Dan Machuen and Marianne Prevost.
Also remarkable about THE WALL OF FLESH is that Sarno opts not to take any editorial position on the interpersonal dynamics taking place, a problem he subverts by introducing the Colemans' marriage as troubled from the beginning, and by having Art - an unusual Sarno male, in that he's more sensitive than most of the women - repeatedly voice his feeling that he would rather lose Vera than have her live out her life with him unhappily. Sarno typically avoids passing any kind of judgement on his characters as their story is in progress, leaving the viewer as involved in their process as the characters themselves, and reserves any glimpse of judgment for those points where his stories end. This often leads to more conservative conclusions than the bold subject matter or the intensity with which it's pursued might lead us to expect; in this case, however, the film concludes as suddenly and abruptly as it begins, leaving the characters' respective quests for happiness not only ongoing, but, for the viewer, an open question. This seems to me a breakthrough in American erotic cinema, asserting the film's stake in matters of philosophy as well as the sexual, its execution favoring both over the merely erotic.

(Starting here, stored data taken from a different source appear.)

-- ==== Sys2Proof/Machine/Step.lean ====
section
/-! DEFINITION. One clock edge (40 R137, R138, 70 R280), and the placing of a command for the host's questions. -/

namespace Sys2Proof.Machine

/-- `accept(w)` (40 R138): decode the word; ILLEGAL is raised at once (30 R97, R98), a command runs its meaning. -/
def acceptWord (w : Word) (s : State) : Host.Outcome State Fault Refusal :=
  match decode w with
  | .ok i => exec i s
  | .error _ => .next (raiseCmdError .illegal s)

/-- One edge. Reset wins over everything (70 R280, 60 R252). With PH = IDLE the port is ready: a valid command word is
accepted, otherwise nothing happens. With PH not IDLE the sequencer advances and `cmd`, `cmd_valid` are not read. -/
def step (s : State) : Host.Outcome State Fault Refusal :=
  if s.cfg.ok = false then .refused .badConfig
  else if s.pins.rst then .next (resetEdge s.tick)
  else if s.cmdReady then
    if s.pins.cmdValid then acceptWord s.pins.cmd s.tick else .next s.tick
  else advance s.pins.dIn s.tick

/-- The command whose bits are the low `nbits` bits of `w`, presented at the next edge (log 7). -/
def State.withFetchWord (s : State) (nbits w : Nat) : State := presentWord (tableWord nbits w) s

end Sys2Proof.Machine
end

It should be mentioned in this context that THE WALL OF FLESH was possibly the first of Sarno's American films to break through certain earlier boundaries; there is more oral-erotic contact (not oral-genital) between the actors, pubic hair is shown, and two of the female characters are shown pleasuring themselves (as in the Swedish-made INGA), though not explicitly. The introduction of masturbation as a topic, and the dramatization of women taking responsibility for their own pleasure and fulfillment, would continue in Sarno's imminent series of "vibrator" films, which began with VIBRATIONS but would become more focused in his Florida-made films ODD TRIANGLE and THE LAYOUT [reviewed VW 91:10].

Something Weird's DVD-R presents the film in full frame 1.33:1 with a bold mono track. (The slight widening of the image seen in my video grabs are an aberration of VLC and do not reflect the actual look of the disc.) The feature is accompanied by a theatrical trailer that includes a glimpse of an uncharacteristically joyous sexual encounter between the Colemans that, curiously, does not appear in SWV's print but is mentioned by Art to Lauri as a positive initial result of Vera's therapy. Whether it was cut prior to release or simply missing from this rare surviving print is not presently known.